Let me be clear that my spark plug gap suggestion of 0.040" is about the maximum gap that you want to use with a low compression engine and still maintain a safety margin. This may be a conservative suggestion. It would be best if you actually measure the voltage at the output of your ignition coil, at full load and full throttle. Then you can know for sure how close you are to the 28,000 volt limits of your small Bosch distributor cap. Of course this means that you must measure this while your engine is on a dynamometer.
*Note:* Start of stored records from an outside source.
-- ==== Sys2Proof/Machine/Intake.lean ====
section
/-! DEFINITION. How lines come in: frames on the chain (R136, R139, R153, R181) and characters of the console (R198, R199). -/
namespace Sys2Proof.Machine

open Sys2Proof

/-! ### A line completes (R170, R171, R179, R181) -/

/-- The lines a source's queue takes (R181). -/
def queueRoom : Source → Nat
  | .chain => 8
  | .console => 2

/-- What a complete line that designates this unit comes to: a command, or the refusal of checks 1 to 3; none where no unit answers
it. -/
def lineOf (src : Source) (addr : Option AddrForm) (x : LineText) (long chars : Bool) : Option (Instr ⊕ Err) :=
  if !x.sumHolds then some (.inr { code := 20 })
  else match readLine src addr x long chars with
    | .ok (some i) => some (.inl i)
    | .ok none => none
    | .error e => some (.inr e)

/-- A line joins its queue, or is refused with ERR 16 BUSY where that is full, its refusal waiting for its turn (R181). A refusal at
the head of the queue is answered at once. -/
def State.enqueue (s : State) (src : Source) (what : Instr ⊕ Err) (bare : Bool) (turn : Option Sweep) : State :=
  let full := decide (queueRoom src ≤ linesIn (s.manil.queue src))
  let taken : Instr ⊕ Err := match what with
    | .inl i => if full then .inr { code := 16, detail := [.word "QUEUE"] } else .inl i
    | .inr e => .inr e
  let q : QLine := { what := taken, doneAt := s.clk, tides := s.manil.tideCount, bare := bare, turn := turn }
  let s1 := s.setQueue src (s.manil.queue src ++ [q])
  if s1.live then s1.answerRefused src (s1.manil.queue src) else s1

/-- A line that comes to nothing any unit answers is dropped; any other joins its queue. -/
def State.enqueueSome (s : State) (src : Source) (what : Option (Instr ⊕ Err)) (bare : Bool) (turn : Option Sweep) : State :=
  match what with
  | some w => s.enqueue src w bare turn
  | none => s

/-- A line is complete (R170, R171, R178, R179): its checksum is counted in every unit, and what designates this unit is queued. -/
def State.complete (s : State) (src : Source) (text : Chars) (long chars : Bool) (turn : Option Sweep) : State :=
  if isIgnored text chars then s
  else
    let x := takeApart text
    let addr := x.words.head?.bind readAddr
    let verdict : Verdict := match addr with
      | some a => s.verdict { src := src, addr := a }
      | none => match src with
        | .chain => .invalid
        | .console => .refused
    let bare := decide (src = .chain) && x.sum.isNone
    let failed := !x.sumHolds || (bare && bit (s.reg Reg.mnlCfg) 0 && decide (verdict ≠ .mine))
    let s1 := if failed then s.modManil fun m => { m with eCheck := satInc m.eCheck } else s
    match verdict with
    | .invalid => s1.countAddr
    | .other => s1
    | .mine => s1.enqueueSome src (lineOf src addr x long chars) bare turn
    | .refused => s1.enqueueSome src (lineOf src none x long chars) bare turn

/-! ### Frames (R136, R139, R153) -/

/-- The characters of a frame's data. -/
def charsOf (text : List Byte) : Chars := text.map fun b => Char.ofNat b.toNat

/-- Whether a character is none of a line's (R168). -/
def badChar (c : Char) : Bool := decide (c.toNat < 0x20) || decide (0x7E < c.toNat)

/-- Whether a line is a sweep: addressed to `@*`, to a range or to `@0` (R171). -/
def isSweep (text : Chars) : Bool :=
  match (takeApart text).words.head?.bind readAddr with
  | some .all => true
  | some .zero => true
  | some (.range n m) => decide (1 ≤ n) && decide (n ≤ m) && decide (m ≤ 128)
  | _ => false

/-- A sweep line is forwarded and counts as outstanding; an end unit owes its TURN (R153). -/
def State.noteSweep (s : State) (crc : Byte) : State × Option Sweep :=
  if s.isEnd then
    let seq := s.chain.sweepSeq + 1
    (s.modChain fun c => { c.newSweep crc false true with turnsDue := c.turnsDue ++ [{ crc := crc, seq := seq, due := s.clk + 20000 }] },
      some { crc := crc, seq := seq })
  else (s.modChain fun c => c.newSweep crc false false, none)

/-- A line frame from the helm's side: one of more than 120 characters is discarded, an empty one ignored (R136). -/
def State.takeFrame (s : State) (text : List Byte) : State :=
  if 120 < text.length then s.frameError s.chain.upPort
  else if text = [] then s
  else
    let t := charsOf text
    let (s1, turn) := if isSweep t then s.noteSweep (crc8 text) else (s, none)
    if s1.phase = .running then s1.complete .chain t false (t.any badChar) turn else s1

/-- What of a frame travels on (R139). -/
def frameWire : FrameArrival → WireItem
  | .line t => .frame 0x01 t
  | .notice t => .frame 0x0B t
  | .cutLine t => .cut 0x01 t
  | .cutNotice t => .cut 0x0B t
  | .strayEol => .char 0x102
  | .strayData b => .char (b.setWidth 9)

/-- What a port makes of a frame beside forwarding it: one of more than 120 characters and every broken one is a FRAME error
(R136), and a whole line from the upstream side is taken. -/
def State.judgeFrame (s : State) (port : Port) (fr : FrameArrival) : State :=
  match fr with
  | .line t =>
    if port = s.chain.upPort then s.takeFrame t else if 120 < t.length then s.frameError port else s
  | .notice t => if 120 < t.length then s.frameError port else s
  | _ => s.frameError port

/-- LINE_FRAME (R136, R139, R153, R159, R181): forwarded whatever it holds, but for what a standby helm sends, which is a FRAME
error; a line from the upstream port is then taken. -/
def execLineFrame (port : Port) (fr : FrameArrival) (s : State) : Result :=
  .next <|
    s.receive port (frameWire fr) fun s =>
      if s.farHelmAt port then s.frameError port else (s.forward port (frameWire fr)).judgeFrame port fr

/-! ### The console (R198, R199) -/

/-- A character is echoed while MNL.CFG.ECHO is 1 (R199). -/
def State.echo (s : State) (bytes : List Byte) : State :=
  if bit (s.reg Reg.mnlCfg) 2 then s.modManil fun m => { m with conTx := m.conTx ++ bytes } else s

/-- A terminator completes the line in assembly (R168, R199). -/
def State.consoleEnd (s : State) : State :=
  let t := charsOf s.manil.conLine
  let bad := s.manil.conBad
  (s.modManil fun m => { m with conLine := [], conBad := false }).complete .console t (decide (120 < t.length))
    (bad || t.any badChar) none

/-- A character received without an error (R168, R199): the LF of a CR LF ends nothing more. -/
def State.consoleTake (s : State) (c : Byte) : State :=
  let last := s.manil.conLastCr
  let s1 := s.modManil fun m => { m with conLastCr := decide (c = 13) }
  if c = 10 ∧ last then s1
  else if c = 13 ∨ c = 10 then (s1.echo [13, 10]).consoleEnd
  else if c = 8 ∨ c = 127 then (s1.echo [c]).modManil fun m => { m with conLine := m.conLine.dropLast }
  else
    let d : Byte := if c = 9 then 32 else c
    (s1.echo [d]).modManil fun m => { m with conLine := m.conLine ++ [d] }

/-- CONSOLE_CHARACTER (R199). -/
def execConsoleCharacter (c : ConsoleChar) (s : State) : Result :=
  .next <|
    if decide (s.phase ≠ .running) || !s.domainOn 106 then s
    else if c.framingError || c.overrun then
      s.modManil fun m => { m with conBad := true, conLastCr := false, eCon := satInc m.eCon }
    else s.consoleTake c.ch

end Sys2Proof.Machine
end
If you increase the compression ratio of your engine, the voltage that it takes to jump the spark plug gap will also increase. As your distributor cap will also see this voltage inside, you have to make sure that you don't exceed the voltage capability of the distributor cap. You may have to use a smaller spark plug gap, especially if you are using a turbo. However, if you are using a turbo, you should be using a distributor with a larger distributor cap to handle the higher voltages. The spacing between the terminals is the critical factor. The wider the spacings the better.

Left: Stock VW Cap, . . . . . . . . . . Middle: Mallory Comp 9000 Cap, . . . . . . Right: Mallory #271 Small Cap
Image

Also take note, that by using a NON-resistor rotor, NON-resistor spark plugs, and Low Loss Magnetic Suppression wire, you can increase your spark plug gaps by about 0.005". So for a stock 7.1:1 compression ratio engine, using a stock Bosch or Bosch Blue ignition coil, you can increase your spark plug gaps from 0.024" to about 0.029". If you check your plugs frequently you might push that to .035". But without a better ignition coil, and, or high energy ignition system, don't try more than a 0.035" spark plug gap, or you might start missing at higher RPM.

I wasn't aware that Bosch made a resistorless rotor to fit their small cap VW distributors. If anyone finds one I would like to know the part number.

I do have a resistorless aftermarket rotor for a Bosch VW distributor. But I don't know what company manufactured it.